Abstract

To assess long-term efficacy and safety of recombinant human growth hormone (GH) in children with chronic kidney disease (CKD). An open-label, international, multicenter study. Children with CKD and growth failure received GH (0.35 mg/kg/week). The primary efficacy endpoint was a significant change in height velocity (HV) and height standard deviation score (SDS) versus baseline after 12 months of treatment, extended to 24 months, then to 5 years. In total, 81 patients enrolled (CKD Stage 4 - 5 = 37, on dialysis = 27, post-transplant = 17). After 12 and 24 months of treatment, increases were seen in mean (SD) HV (4.6 (3.1) to 9.0 (3.6) cm/year and 4.5 (3.3) to 7.5 (2.9) cm/year, respectively; both p < 0.001), mean (SD) height SDS (-3.7 (1.7) to -3.0 (1.7) and -3.6 (1.5) to -2.5 (1.5), respectively; both p < 0.001) and mean (SD) HV SDS (-2.4 (2.5) to 3.8 (4.5) and -2.4 (2.2) to 1.1 (3.8), respectively; both p < 0.001).

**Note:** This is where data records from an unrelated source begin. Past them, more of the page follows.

-- ==== Sys2Proof/Machine/Flags.lean ====
section
/-! DEFINITION. The sticky flags (R169) and the three output lines (R167, R168). -/

namespace Sys2Proof.Machine

/-! ### Sticky flags -/

/-- The sticky flags changed by `f`. -/
def State.modFlags (f : StickyFlags → StickyFlags) (s : State) : State := s.modReport fun r => { r with flags := f r.flags }

/-- SCAN_OVERRUN set (R7). -/
def State.flagScanOverrun (s : State) : State := s.modFlags fun f => { f with scanOverrun := true }
/-- SAMPLE_LOSS set (R13). -/
def State.flagSampleLoss (s : State) : State := s.modFlags fun f => { f with sampleLoss := true }
/-- RECEIVE_LOSS set (R155). -/
def State.flagReceiveLoss (s : State) : State := s.modFlags fun f => { f with receiveLoss := true }
/-- DUPLICATE_SEEN set (R83). -/
def State.flagDuplicateSeen (s : State) : State := s.modFlags fun f => { f with duplicateSeen := true }
/-- TELEGRAM_DISCARDED set (R146). -/
def State.flagTelegramDiscarded (s : State) : State := s.modFlags fun f => { f with telegramDiscarded := true }
/-- NEIGHBOUR_REFUSED set (R91). -/
def State.flagNeighbourRefused (s : State) : State := s.modFlags fun f => { f with neighbourRefused := true }

/-- The flag byte of a STATUS reply (R151, byte 12). -/
def StickyFlags.toByte (f : StickyFlags) : Byte :=
  asByte (bitAt 0 f.scanOverrun + bitAt 1 f.sampleLoss + bitAt 2 f.receiveLoss + bitAt 3 f.duplicateSeen
    + bitAt 4 f.telegramDiscarded + bitAt 5 f.neighbourRefused)

/-! ### Output lines -/

/-- A kind is routed to ALERT_A when its routing is A or both: kind `k` stands in bits 2k − 1 and 2k − 2 of the routing
word, 1 A, 2 B, 3 both (R167, R175). -/
def Configuration.routedToA (c : Configuration) (k : Kind) : Bool := c.routing.getLsbD (2 * k.number - 2)

/-- A kind is routed to ALERT_B when its routing is B or both (R167, R175). -/
def Configuration.routedToB (c : Configuration) (k : Kind) : Bool := c.routing.getLsbD (2 * k.number - 1)

/-- The record's candidate is a pair candidate that is CLAIMING (R167). -/
def State.claimingFor (s : State) (k : Key) : Bool :=
  k.kind == .crossFight && (s.entry k.subject).any fun e => e.ownership == .claiming

/-- A record that drives the lines its kind is routed to: active, holder SELF, unacknowledged, and of a candidate that
is not CLAIMING (R167). -/
def State.alerting (s : State) (f : Finding) : Bool :=
  f.status.isActive && f.holder == .self && !f.acknowledged && !s.claimingFor f.key

/-- The station has entered RUNNING or HALTED, so that its lines follow R167 and R168. -/
def State.linesFollow (s : State) : Bool := s.running || s.halted

/-- The level R167 gives ALERT_A, `true` asserted; released from power-on, while the RESET line is asserted and through
STARTING. -/
def State.alertALevel (s : State) : Bool :=
  s.linesFollow && s.report.findings.any fun f => s.alerting f && s.cfg.routedToA f.key.kind

/-- The level R167 gives ALERT_B. -/
def State.alertBLevel (s : State) : Bool :=
  s.linesFollow && s.report.findings.any fun f => s.alerting f && s.cfg.routedToB f.key.kind

/-- The level R168 gives FAULT: HALTED, the duplicate timer running, or the table saturated; released from power-on,
while the RESET line is asserted and through STARTING. -/
def State.faultLevel (s : State) : Bool :=
  s.linesFollow && (s.halted || 0 < s.table.duplicateTimer || s.table.saturated)

/-- The output lines brought to the levels R167 and R168 give them. -/
def State.driveLines (s : State) : State :=
  s.modReport fun r => { r with alertA := s.alertALevel, alertB := s.alertBLevel, fault := s.faultLevel }

/-- The outcome of a command that has taken effect: the lines follow, and the part goes on. -/
def finish (s : State) : Host.Outcome State Fault Refusal := .next s.driveLines

end Sys2Proof.Machine
end

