/-- R39, R42, R43, R44: when each damper path flags, and when it is assessable; the expected fraction of path A, its
scaled command rounded to nearest, within 0 to 1024 for the means and the oa_min that the part admits. -/
def Obligations.DamperPaths : Prop :=
  ∀ (c : Configuration) (b : Bank),
    let expected := fun dmc : Nat => c.params.oaMin + ((1024 - c.params.oaMin) * dmc + 2047) / 4095
    (∀ dmc : Nat, c.params.oaMin ≤ 512 → 16 ≤ dmc → dmc ≤ 4079 →
        expected dmc ≤ 1024 ∧ c.params.oaMin ≤ expected dmc
          ∧ (4095 * ((expected dmc : Int) - c.params.oaMin) - (1024 - (c.params.oaMin : Int)) * dmc).natAbs ≤ 2047)
      ∧ (pathA c b ≠ .blind ↔ ∃ oat rat mat dmc : Nat, meanOf c b .oat = some oat ∧ meanOf c b .rat = some rat
        ∧ meanOf c b .mat = some mat ∧ meanOf c b .dmc = some dmc ∧ b.fan = .proven
        ∧ c.params.minSpread ≤ ((oat : Int) - rat).natAbs
        ∧ -64 ≤ rawFraction ((mat : Int) - rat) ((oat : Int) - rat)
        ∧ rawFraction ((mat : Int) - rat) ((oat : Int) - rat) ≤ 1088)
      ∧ (pathA c b = .flags → ∃ oat rat mat dmc : Nat, meanOf c b .oat = some oat ∧ meanOf c b .rat = some rat
        ∧ meanOf c b .mat = some mat ∧ meanOf c b .dmc = some dmc
        ∧ c.params.damperTol < (max 0 (min 1024 (rawFraction ((mat : Int) - rat) ((oat : Int) - rat)))
            - (expected dmc : Int)).natAbs)
      ∧ (pathA c b = .clears → ∃ oat rat mat dmc : Nat, meanOf c b .oat = some oat ∧ meanOf c b .rat = some rat
        ∧ meanOf c b .mat = some mat ∧ meanOf c b .dmc = some dmc
        ∧ (max 0 (min 1024 (rawFraction ((mat : Int) - rat) ((oat : Int) - rat)))
            - (expected dmc : Int)).natAbs ≤ c.params.damperTol)
      ∧ (pathF c b = .flags ↔ ∃ dmf dmc : Nat, meanOf c b .dmf = some dmf ∧ meanOf c b .dmc = some dmc
        ∧ c.params.fbTol < ((dmf : Int) - dmc).natAbs)
      ∧ (pathF c b = .clears ↔ ∃ dmf dmc : Nat, meanOf c b .dmf = some dmf ∧ meanOf c b .dmc = some dmc
        ∧ ((dmf : Int) - dmc).natAbs ≤ c.params.fbTol)

/-- R46, R47: the two leakage outcomes from the residual, and that one period never accuses both valves. -/
def Obligations.LeakageOutcomes : Prop :=
  ∀ (c : Configuration) (b : Bank),
    let judged := reliable c b .mat = true ∧ reliable c b .dat = true ∧ b.fan = .proven
      ∧ ∀ valve, valve = Role.hvc ∨ valve = Role.cvc → c.mapped valve = true →
          ∃ m, meanOf c b valve = some m ∧ m ≤ c.params.closedBand
    (coolLeakVerdict c b ≠ .notAssessable ↔ judged ∧ c.mapped .cvc = true)
      ∧ (heatLeakVerdict c b ≠ .notAssessable ↔ judged ∧ c.mapped .hvc = true)
      ∧ (∀ mat dat : Nat, judged → meanOf c b .mat = some mat → meanOf c b .dat = some dat →
          let r : Int := (dat : Int) - mat - c.params.fanRise
          (c.mapped .cvc = true →
            coolLeakVerdict c b = if r < -(c.params.leakDt : Int) then .evidence 48 else .noEvidence) ∧
          (c.mapped .hvc = true →
            heatLeakVerdict c b = if r > (c.params.leakDt : Int) then .evidence 48 else .noEvidence))
      ∧ ¬(coolLeakVerdict c b = .evidence 48 ∧ heatLeakVerdict c b = .evidence 48)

A normal height SDS was seen in 1% of children at baseline, 17% after 12 months and 43% after 24 months of treatment. Improvements were similar across CKD subgroups with the greatest improvements in CKD Stage 4 - 5. Among 31 patients who completed about 5 years of treatment, four reached final height. There was no undue bone age acceleration and no deterioration of kidney function. Ten adverse events were related to GH treatment. In this long-term study, GH treatment was associated with significant improvements in growth and height in children with CKD and growth failure, and was well tolerated.